* **Material shown**

/-- The slot of a kind (its lower slot a) that boots (R433): TRIAL, or RUNNING where none is; one that fails becomes BAD, and the kind's
other image in use or kept takes its place. -/
def bootPick (s : State) (a : Nat) : State × Option Nat :=
  let first := match [a, a + 1].find? (fun k => decide (slotSt s k = slotTrial)) with
    | some k => some k
    | none => [a, a + 1].find? (fun k => decide (slotSt s k = slotRunning))
  match first with
  | none => (s, none)
  | some k =>
    if slotBoots s k then (s, some k)
    else
      let s1 := slotPut s k slotBad
      let o := otherSlot k
      if (slotSt s1 o = slotFallback ∨ slotSt s1 o = slotRunning) ∧ slotBoots s1 o then
        (if slotSt s1 o = slotRunning then s1 else slotPut s1 o slotRunning, some o)
      else (s1, none)

/-- A restart while a slot is TRIAL is counted; after the second the slot is BAD and the kind's kept image runs again (R437). -/
def bootCount (s : State) : State :=
  let b := bootRec s
  if !b.st.any (fun x => decide (x = slotTrial)) then s
  else if b.trials < 1 then bootStore s (fun b => { b with trials := b.trials + 1 })
  else bootStore s (fun b =>
    let back (k : Nat) : Nat := if b.st.getD k 0 = slotFallback ∧ b.st.getD (otherSlot k) 0 = slotTrial then slotRunning
      else if b.st.getD k 0 = slotTrial then slotBad else b.st.getD k 0
    { b with st := (List.range 4).map back, trials := 0 })

/-- A slot still RECEIVING at start-up becomes EMPTY (R424). -/
def bootClean (s : State) : State :=
  if (bootRec s).st.any (fun x => decide (x = slotReceiving)) then
    bootStore s (fun b => { b with st := b.st.map (fun x => if x = slotReceiving then slotEmpty else x) })
  else s

/-- SP's boot ROM (R433, R121): the SYSTEM slot whose SAFETY section runs, and its VERSION. -/
def spBoot (s : State) : State :=
  let p := bootPick s 0
  let s1 := { p.1 with upd := { p.1.upd with spSlot := p.2, spOther := none } }
  let s2 := regSet s1 R.SYS_FW_VER_SP (match p.2 with
    | some k => BitVec.ofNat 32 (secVer (imgAt s1 k).hdr 1)
    | none => 0)
  safeBoot s2 p.2.isSome

/-! ### Reset scopes (R69) -/

/-- Whether a register is held in AON (R121, R123). -/
def aonReg (a : Nat) : Bool := decide (a = R.SYS_RESET_CAUSE) || (decide (blockBase .pwr ≤ a) && decide (a ≤ blockLast .pwr))

/-- A reset of POR or SYSTEM scope: every block at its reset values, but for STOR's contents, the tiles, and with SYSTEM scope AON; the
cables stay as they are. REC's records outlive it (R445). -/
def unitReset (s : State) (por : Bool) : State :=
  let kept := if por then [] else s.regs.filter (fun e => aonReg e.1)
  let aonIsl := !por && flag s R.CLK_ISL_ERR_AON
  let z := State.reset
  let s1 : State := { z with
    pending := s.pending, bus := s.bus, regs := kept, nv := s.nv, tiles := s.tiles, out := s.out, free := s.free
    power :=
      let ot := if por then 0 else s.power.ot
      { z.power with st := .start, ot := ot, otTicks := if por then 0 else s.power.otTicks, pc := s.power.pc,
                     wakeCfg := s.power.wakeCfg, drawFrom := ot }
    recd := { s.recd with writing := 0, buckets := [], nonce := none, sealedN := 0 }
    idk := { z.idk with burned := s.idk.burned, draws := s.idk.draws }
    chain := { ChainSt.init with cuts := s.chain.cuts }
    safe := { SafeSt.init with coilLow := s.safe.coilLow, loopOpen := s.safe.loopOpen } }
  wr (put s1 R.CLK_ISL_ERR_AON aonIsl) R.PWR_STATE_STATE 1

/-! ### The steps of the start-up (R71) -/

/-- Step 1: the oscillators and the domains run; every crossing has returned to its own mechanism but those of ports without a link
(R122, R485, R486). The supplies and the die are as they are found (R45, R123). -/
def startClocks (s : State) (env : Option StartEnv) : State :=
  let s1 := put (put (put (wr s R.CLK_STATUS_DOM_OK 0xF3F) R.CLK_STATUS_MAIN_OK true) R.CLK_STATUS_SP_OSC_OK true) R.CLK_STATUS_AON_OK true
  let s2 := wr (wr s1 R.CLK_XSTAT_TWO_FLOP 0x0C0) R.CLK_XRECOV_CNT_COUNT Config.crossingsAll.toNat
  match env with
  | none => s2
  | some e =>
    let s4 := supplyTake s2 e.sup
    { s4 with safe := { s4.safe with coilLow := decide (e.sup.coilMv < 8000), loopOpen := e.loopOpen }
              tiles := (s4.tiles.zipIdx).map (fun tk =>
                if tk.2 ∈ e.lowStack then { tk.1.toSleep with present := decide (tk.2 < e.tiles), supplyLow := true, held := true }
                else { tk.1 with present := decide (tk.2 < e.tiles), held := false }) }

/-- What STOR cannot read at a start-up (R76, R77): a configuration copy with an uncorrectable read fails its check, and a record of
the cell history with one is lost. -/
def startUe (s : State) (env : Option StartEnv) : State :=
  match env with
  | none => s
  | some e => { s with nv := { s.nv with
      cfgA := { s.nv.cfgA with ok := s.nv.cfgA.ok && !bitOf e.cfgUe 0 }
      cfgB := { s.nv.cfgB with ok := s.nv.cfgB.ok && !bitOf e.cfgUe 1 }
      hist := pickIdx s.nv.hist (fun i => decide (i ∉ e.histUe)) } }

/-- STOR at start-up (R76, R77): the newer copy whose check passes; what it holds comes into force. -/
def startStor (s : State) : State :=
  let none' := !s.nv.cfgA.ok && !s.nv.cfgB.ok
  let s1 := put (put (put s R.STOR_STATUS_READY true) R.STOR_STATUS_CFG_COPY (!s.nv.useA && s.nv.cfgB.ok)) R.STOR_STATUS_CFG_NONE none'
  let s2 := put s1 R.STOR_STATUS_LAST_FLUSH_OK s.nv.flushOk
  if none' then s2
  else
    let c := cfgNewest s2
    let s3 := { s2 with cfg := c.items
                        bal := { s2.bal with taps := c.taps }
                        chain := { s2.chain with trims := c.trims }
                        est := { s2.est with chem := c.chem } }
    let s4 := wr (eisPlan s3 c.plan c.phase false) R.RED_EPOCH_EPOCH c.epoch
    let s5 := match c.chem with
      | some ch => put (wr s4 R.EST_CHEM_ID_ID ch.id) R.EST_STATUS_CHEM_OK true
      | none => s4
    eisShow (put s5 R.BAL_STATUS_MODE (decide (cfgU s5 14 1 0 1 = 1)))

* **The problem**
Give back the entries above precisely as they appear.

* **Output of the task**
/-- The slot of a kind (its lower slot a) that boots (R433): TRIAL, or RUNNING where none is; one that fails becomes BAD, and the kind's
other image in use or kept takes its place. -/
def bootPick (s : State) (a : Nat) : State × Option Nat :=
  let first := match [a, a + 1].find? (fun k => decide (slotSt s k = slotTrial)) with
    | some k => some k
    | none => [a, a + 1].find? (fun k => decide (slotSt s k = slotRunning))
  match first with
  | none => (s, none)
  | some k =>
    if slotBoots s k then (s, some k)
    else
      let s1 := slotPut s k slotBad
      let o := otherSlot k
      if (slotSt s1 o = slotFallback ∨ slotSt s1 o = slotRunning) ∧ slotBoots s1 o then
        (if slotSt s1 o = slotRunning then s1 else slotPut s1 o slotRunning, some o)
      else (s1, none)

/-- A restart while a slot is TRIAL is counted; after the second the slot is BAD and the kind's kept image runs again (R437). -/
def bootCount (s : State) : State :=
  let b := bootRec s
  if !b.st.any (fun x => decide (x = slotTrial)) then s
  else if b.trials < 1 then bootStore s (fun b => { b with trials := b.trials + 1 })
  else bootStore s (fun b =>
    let back (k : Nat) : Nat := if b.st.getD k 0 = slotFallback ∧ b.st.getD (otherSlot k) 0 = slotTrial then slotRunning
      else if b.st.getD k 0 = slotTrial then slotBad else b.st.getD k 0
    { b with st := (List.range 4).map back, trials := 0 })

/-- A slot still RECEIVING at start-up becomes EMPTY (R424). -/
def bootClean (s : State) : State :=
  if (bootRec s).st.any (fun x => decide (x = slotReceiving)) then
    bootStore s (fun b => { b with st := b.st.map (fun x => if x = slotReceiving then slotEmpty else x) })
  else s

/-- SP's boot ROM (R433, R121): the SYSTEM slot whose SAFETY section runs, and its VERSION. -/
def spBoot (s : State) : State :=
  let p := bootPick s 0
  let s1 := { p.1 with upd := { p.1.upd with spSlot := p.2, spOther := none } }
  let s2 := regSet s1 R.SYS_FW_VER_SP (match p.2 with
    | some k => BitVec.ofNat 32 (secVer (imgAt s1 k).hdr 1)
    | none => 0)
  safeBoot s2 p.2.isSome

/-! ### Reset scopes (R69) -/

/-- Whether a register is held in AON (R121, R123). -/
def aonReg (a : Nat) : Bool := decide (a = R.SYS_RESET_CAUSE) || (decide (blockBase .pwr ≤ a) && decide (a ≤ blockLast .pwr))

/-- A reset of POR or SYSTEM scope: every block at its reset values, but for STOR's contents, the tiles, and with SYSTEM scope AON; the
cables stay as they are. REC's records outlive it (R445). -/
def unitReset (s : State) (por : Bool) : State :=
  let kept := if por then [] else s.regs.filter (fun e => aonReg e.1)
  let aonIsl := !por && flag s R.CLK_ISL_ERR_AON
  let z := State.reset
  let s1 : State := { z with
    pending := s.pending, bus := s.bus, regs := kept, nv := s.nv, tiles := s.tiles, out := s.out, free := s.free
    power :=
      let ot := if por then 0 else s.power.ot
      { z.power with st := .start, ot := ot, otTicks := if por then 0 else s.power.otTicks, pc := s.power.pc,
                     wakeCfg := s.power.wakeCfg, drawFrom := ot }
    recd := { s.recd with writing := 0, buckets := [], nonce := none, sealedN := 0 }
    idk := { z.idk with burned := s.idk.burned, draws := s.idk.draws }
    chain := { ChainSt.init with cuts := s.chain.cuts }
    safe := { SafeSt.init with coilLow := s.safe.coilLow, loopOpen := s.safe.loopOpen } }
  wr (put s1 R.CLK_ISL_ERR_AON aonIsl) R.PWR_STATE_STATE 1

/-! ### The steps of the start-up (R71) -/

/-- Step 1: the oscillators and the domains run; every crossing has returned to its own mechanism but those of ports without a link
(R122, R485, R486). The supplies and the die are as they are found (R45, R123). -/
def startClocks (s : State) (env : Option StartEnv) : State :=
  let s1 := put (put (put (wr s R.CLK_STATUS_DOM_OK 0xF3F) R.CLK_STATUS_MAIN_OK true) R.CLK_STATUS_SP_OSC_OK true) R.CLK_STATUS_AON_OK true
  let s2 := wr (wr s1 R.CLK_XSTAT_TWO_FLOP 0x0C0) R.CLK_XRECOV_CNT_COUNT Config.crossingsAll.toNat
  match env with
  | none => s2
  | some e =>
    let s4 := supplyTake s2 e.sup
    { s4 with safe := { s4.safe with coilLow := decide (e.sup.coilMv < 8000), loopOpen := e.loopOpen }
              tiles := (s4.tiles.zipIdx).map (fun tk =>
                if tk.2 ∈ e.lowStack then { tk.1.toSleep with present := decide (tk.2 < e.tiles), supplyLow := true, held := true }
                else { tk.1 with present := decide (tk.2 < e.tiles), held := false }) }

/-- What STOR cannot read at a start-up (R76, R77): a configuration copy with an uncorrectable read fails its check, and a record of
the cell history with one is lost. -/
def startUe (s : State) (env : Option StartEnv) : State :=
  match env with
  | none => s
  | some e => { s with nv := { s.nv with
      cfgA := { s.nv.cfgA with ok := s.nv.cfgA.ok && !bitOf e.cfgUe 0 }
      cfgB := { s.nv.cfgB with ok := s.nv.cfgB.ok && !bitOf e.cfgUe 1 }
      hist := pickIdx s.nv.hist (fun i => decide (i ∉ e.histUe)) } }

/-- STOR at start-up (R76, R77): the newer copy whose check passes; what it holds comes into force. -/
def startStor (s : State) : State :=
  let none' := !s.nv.cfgA.ok && !s.nv.cfgB.ok
  let s1 := put (put (put s R.STOR_STATUS_READY true) R.STOR_STATUS_CFG_COPY (!s.nv.useA && s.nv.cfgB.ok)) R.STOR_STATUS_CFG_NONE none'
  let s2 := put s1 R.STOR_STATUS_LAST_FLUSH_OK s.nv.flushOk
  if none' then s2
  else
    let c := cfgNewest s2
    let s3 := { s2 with cfg := c.items
                        bal := { s2.bal with taps := c.taps }
                        chain := { s2.chain with trims := c.trims }
                        est := { s2.est with chem := c.chem } }
    let s4 := wr (eisPlan s3 c.plan c.phase false) R.RED_EPOCH_EPOCH c.epoch
    let s5 := match c.chem with
      | some ch => put (wr s4 R.EST_CHEM_ID_ID ch.id) R.EST_STATUS_CHEM_OK true
      | none => s4
    eisShow (put s5 R.BAL_STATUS_MODE (decide (cfgU s5 14 1 0 1 = 1)))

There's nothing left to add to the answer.